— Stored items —
/-- R105 and R106: the printed forms, bit by bit the choice and the majority, the forms FIPS 180-4 prints, and the corner
cases and examples of the two rules. -/
def Obligations.ChoiceAndMajority : Prop :=
  (∀ x y z : Word,
    ch x y z = z ^^^ (x &&& (y ^^^ z)) ∧
    (∀ i, (ch x y z).getLsbD i = if x.getLsbD i then y.getLsbD i else z.getLsbD i) ∧
    ch x y z = (x &&& y) ^^^ (~~~x &&& z) ∧
    ch 0xffffffff y z = y ∧ ch 0 y z = z ∧ ch x y y = y) ∧
  ch 0x510e527f 0x9b05688c 0x1f83d9ab = 0x1f85c98c ∧
  (∀ x y z : Word,
    maj x y z = (x &&& y) ||| (z &&& (x ||| y)) ∧
    (∀ i, (maj x y z).getLsbD i =
      decide (2 ≤ (x.getLsbD i).toNat + (y.getLsbD i).toNat + (z.getLsbD i).toNat)) ∧
    maj x y z = (x &&& y) ^^^ (x &&& z) ^^^ (y &&& z) ∧
    maj x y z = maj y x z ∧ maj x y z = maj x z y ∧
    maj x x z = x ∧ maj 0 y z = y &&& z ∧ maj 0xffffffff y z = y ||| z) ∧
  maj 0x6a09e667 0xbb67ae85 0x3c6ef372 = 0x3a6fe667

/-- R107 to R110: every bit of the four Sigma functions as the exclusive or of three bits of the operand, the third term
of the small ones a shift; with the corner cases and the examples of the rules. -/
def Obligations.SigmaFunctionsBitByBit : Prop :=
  (∀ (x : Word) (i : Nat), i < 32 →
    (bigSigma0 x).getLsbD i =
      ((x.getLsbD ((i + 2) % 32) ^^ x.getLsbD ((i + 13) % 32)) ^^ x.getLsbD ((i + 22) % 32)) ∧
    (bigSigma1 x).getLsbD i =
      ((x.getLsbD ((i + 6) % 32) ^^ x.getLsbD ((i + 11) % 32)) ^^ x.getLsbD ((i + 25) % 32)) ∧
    (smallSigma0 x).getLsbD i =
      ((x.getLsbD ((i + 7) % 32) ^^ x.getLsbD ((i + 18) % 32)) ^^ x.getLsbD (i + 3)) ∧
    (smallSigma1 x).getLsbD i =
      ((x.getLsbD ((i + 17) % 32) ^^ x.getLsbD ((i + 19) % 32)) ^^ x.getLsbD (i + 10))) ∧
  (∀ x : Word,
    bigSigma0 x = rotr32 x 2 ^^^ rotr32 x 13 ^^^ rotr32 x 22 ∧
    bigSigma1 x = rotr32 x 6 ^^^ rotr32 x 11 ^^^ rotr32 x 25 ∧
    smallSigma0 x = rotr32 x 7 ^^^ rotr32 x 18 ^^^ shr32 x 3 ∧
    smallSigma1 x = rotr32 x 17 ^^^ rotr32 x 19 ^^^ shr32 x 10) ∧
  bigSigma0 0 = 0 ∧ bigSigma0 0xffffffff = 0xffffffff ∧
  bigSigma0 0x6a09e667 = 0xce20b47e ∧ bigSigma0 1 = 0x40080400 ∧
  bigSigma1 0 = 0 ∧ bigSigma1 0xffffffff = 0xffffffff ∧
  bigSigma1 0x510e527f = 0x3587272b ∧ bigSigma1 1 = 0x04200080 ∧
  smallSigma0 0 = 0 ∧ smallSigma0 0xffffffff = 0x1fffffff ∧
  smallSigma0 1 = 0x02004000 ∧ smallSigma0 0x61626380 = 0x940e90ef ∧
  smallSigma1 0 = 0 ∧ smallSigma1 0xffffffff = 0x003fffff ∧
  smallSigma1 0x18 = 0x000f0000 ∧ smallSigma1 1 = 0x0000a000

/-! ## The encoding -/

/-- Decoding the canonical word of a command gives the command back, on the port and through the opcode table; and
encoding a decoded word gives its canonical word (R82, R83). -/
def Obligations.DecodeInvertsEncode : Prop :=
  (∀ i : Instr, i.wellFormed = true → decode (encode i) = i) ∧
  (∀ (i : Instr) (nbits : Nat), 10 ≤ nbits → decodeTableWord nbits (encode i).toNat = some i) ∧
  (∀ c : Cmd, encode (decode c) =
    (c.extractLsb' 8 2 ++ (if c.extractLsb' 8 2 = 2 then c.extractLsb' 0 8 else 0 : Byte) : BitVec (2 + 8)))

/-- R82 and R83: op selects the command, each of the 1024 words matches exactly one row and spells that row's command
for every value of data, and the canonical words are those of the table. -/
def Obligations.EveryWordSpellsOneCommand : Prop :=
  (∀ c : Cmd,
    (c &&& 0x300 = 0x000 → decode c = .nop) ∧
    (c &&& 0x300 = 0x100 → decode c = .init) ∧
    (c &&& 0x300 = 0x200 → decode c = .update (c.extractLsb' 0 8)) ∧
    (c &&& 0x300 = 0x300 → decode c = .final) ∧
    (c &&& 0x300 = 0x000 ∨ c &&& 0x300 = 0x100 ∨ c &&& 0x300 = 0x200 ∨ c &&& 0x300 = 0x300)) ∧
  encode .nop = 0x000 ∧ encode .init = 0x100 ∧ encode .final = 0x300 ∧
  (∀ d : Byte, encode (.update d) = 0x200 + d.zeroExtend 10) ∧
  decode 0x100 = .init ∧ decode 0x1ff = .init ∧ decode 0x161 = .init ∧
  decode 0x261 = .update 0x61 ∧ decode 0x061 = .nop

/-- The command words that spec/95_test_vectors.md section 7.1 writes out, bits 9:8 and then bits 7:0. -/
def Obligations.DecodesWrittenOutWords : Prop :=
  decode (0b00#2 ++ 0b00000000#8) = .nop ∧ decode (0b00#2 ++ 0b01100001#8) = .nop ∧
  decode (0b01#2 ++ 0b00000000#8) = .init ∧ decode (0b01#2 ++ 0b11111111#8) = .init ∧
  decode (0b10#2 ++ 0b00000000#8) = .update 0x00 ∧ decode (0b10#2 ++ 0b01100001#8) = .update 0x61 ∧
  decode (0b10#2 ++ 0b10000000#8) = .update 0x80 ∧ decode (0b10#2 ++ 0b11111111#8) = .update 0xff ∧
  decode (0b11#2 ++ 0b00000000#8) = .final ∧ decode (0b11#2 ++ 0b10100101#8) = .final

/-- The text form of R87: the line that spells a command reads back as it, with any comment after it. That the line writes
UPDATE's digits in lower case is the model's choice (entry 9 of the assumption log). -/
def Obligations.TextLineReadsBack : Prop :=
  ∀ (i : Instr) (comment : List Char),
    parseLine (printLine i) = .ok i ∧
    parseLine (printLine i ++ ' ' :: ';' :: comment) = .ok i

/-! ## The buffer and the byte orders -/

/-- A buffer write replaces one byte, changes no other, and keeps the canonical form (R51). -/
def Obligations.BufferWriteReplacesOneByte : Prop :=
  ∀ (m : Memory) (i : FillIndex) (b : Byte), m.wf = true →
    (m.write i.toNat b).wf = true ∧
    ∀ a, (m.write i.toNat b).read a = if a = i.toNat then b else m.read a

/-- R52, whole. -/
def Obligations.BlockWordsAreBigEndian : Prop :=
  (∀ (m : Memory) (j : Nat), j < 16 →
    bufWord m j = m.read (4 * j) ++ m.read (4 * j + 1) ++ m.read (4 * j + 2) ++ m.read (4 * j + 3) ∧
    (bufWord m j).toNat =
      (m.read (4 * j)).toNat * 2 ^ 24 + (m.read (4 * j + 1)).toNat * 2 ^ 16 +
        (m.read (4 * j + 2)).toNat * 2 ^ 8 + (m.read (4 * j + 3)).toNat) ∧
  (∀ m : Memory, m.read 0 = 0x61 → m.read 1 = 0x62 → m.read 2 = 0x63 → m.read 3 = 0x80 →
    bufWord m 0 = 0x61626380)

/-- R53: the serialization of H, byte by byte, and on the digest port. -/
def Obligations.DigestIsBigEndian : Prop :=
  (∀ (h : Vector Word 8) (i k : Nat) (hi : i < 8) (hk : k < 4),
    (serializeDigest h)[4 * i + k] = h[i].extractLsb' (24 - 8 * k) 8) ∧
  (∀ (d : Vector Byte 32) (i : Nat) (hi : i < 32), (digestPort d).extractLsb' (248 - 8 * i) 8 = d[i]) ∧
  (∀ h : Vector Word 8,
    digestPort (serializeDigest h) = h[0] ++ h[1] ++ h[2] ++ h[3] ++ h[4] ++ h[5] ++ h[6] ++ h[7])

/-- R54: after FINAL the last eight bytes of BUF, as its last COMPRESS read them, hold the message's length in bits,
big-endian. -/
def Obligations.LengthFieldIsBigEndian : Prop :=
  ∀ s : State, s.engine.buf.wf = true →
    ∃ t, exec .final s = .next t ∧
      (∀ i, i < 8 → t.engine.buf.read (56 + i) =
        (BitVec.ofNat 64 (8 * s.engine.cnt.toNat)).extractLsb' (56 - 8 * i) 8) ∧
      bufWord t.engine.buf 14 = (BitVec.ofNat 64 (8 * s.engine.cnt.toNat)).extractLsb' 32 32 ∧
      bufWord t.engine.buf 15 = (BitVec.ofNat 64 (8 * s.engine.cnt.toNat)).extractLsb' 0 32

/-! ## The schedule and the compression -/

/-- R120: SCHED_LOAD writes all sixteen words of the window from BUF and changes nothing else; COMPRESS starts with it. -/
def Obligations.ScheduleLoadFillsWindow : Prop :=
  ∀ e : Engine,
    (∀ (j : Nat) (hj : j < 16), e.schedLoad.w[j] = bufWord e.buf j) ∧
    e.schedLoad = { e with w := e.schedLoad.w } ∧
    e.compress = (Engine.rounds 64 e.schedLoad.workLoad).feedFwd

/-- R121: SCHED_STEP(t) rewrites one slot of the window from four different slots, all read before the write; it runs
once per round for t = 16 to 63, before ROUND(t), and not for t below 16. -/
def Obligations.ScheduleStepRewritesOneSlot : Prop :=
  (∀ (t : Nat) (e : Engine), 16 ≤ t → t ≤ 63 →
    (e.schedStep t).w[t % 16] =
      e.w[t % 16] + smallSigma0 e.w[(t + 1) % 16] + e.w[(t + 9) % 16] + smallSigma1 e.w[(t + 14) % 16] ∧
    (∀ (k : Nat) (hk : k < 16), k ≠ t % 16 → (e.schedStep t).w[k] = e.w[k]) ∧
    e.schedStep t = { e with w := (e.schedStep t).w } ∧
    [t % 16, (t + 1) % 16, (t + 9) % 16, (t + 14) % 16].Nodup) ∧
  (∀ (t : Nat) (e : Engine), t < 64 →
    Engine.rounds (t + 1) e =
      (if 16 ≤ t then (Engine.rounds t e).schedStep t else Engine.rounds t e).round t)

— Directions —
Repeat the line that contains "(BitVec.ofNat 64 (8 * s.engine.cnt.toNat)).extractLsb' (56", then every line after it until the records end, with nothing added.

— Response box —
        (BitVec.ofNat 64 (8 * s.engine.cnt.toNat)).extractLsb' (56 - 8 * i) 8) ∧
      bufWord t.engine.buf 14 = (BitVec.ofNat 64 (8 * s.engine.cnt.toNat)).extractLsb' 32 32 ∧
      bufWord t.engine.buf 15 = (BitVec.ofNat 64 (8 * s.engine.cnt.toNat)).extractLsb' 0 32

/-! ## The schedule and the compression -/

/-- R120: SCHED_LOAD writes all sixteen words of the window from BUF and changes nothing else; COMPRESS starts with it. -/
def Obligations.ScheduleLoadFillsWindow : Prop :=
  ∀ e : Engine,
    (∀ (j : Nat) (hj : j < 16), e.schedLoad.w[j] = bufWord e.buf j) ∧
    e.schedLoad = { e with w := e.schedLoad.w } ∧
    e.compress = (Engine.rounds 64 e.schedLoad.workLoad).feedFwd

/-- R121: SCHED_STEP(t) rewrites one slot of the window from four different slots, all read before the write; it runs
once per round for t = 16 to 63, before ROUND(t), and not for t below 16. -/
def Obligations.ScheduleStepRewritesOneSlot : Prop :=
  (∀ (t : Nat) (e : Engine), 16 ≤ t → t ≤ 63 →
    (e.schedStep t).w[t % 16] =
      e.w[t % 16] + smallSigma0 e.w[(t + 1) % 16] + e.w[(t + 9) % 16] + smallSigma1 e.w[(t + 14) % 16] ∧
    (∀ (k : Nat) (hk : k < 16), k ≠ t % 16 → (e.schedStep t).w[k] = e.w[k]) ∧
    e.schedStep t = { e with w := (e.schedStep t).w } ∧
    [t % 16, (t + 1) % 16, (t + 9) % 16, (t + 14) % 16].Nodup) ∧
  (∀ (t : Nat) (e : Engine), t < 64 →
    Engine.rounds (t + 1) e =
      (if 16 ≤ t then (Engine.rounds t e).schedStep t else Engine.rounds t e).round t)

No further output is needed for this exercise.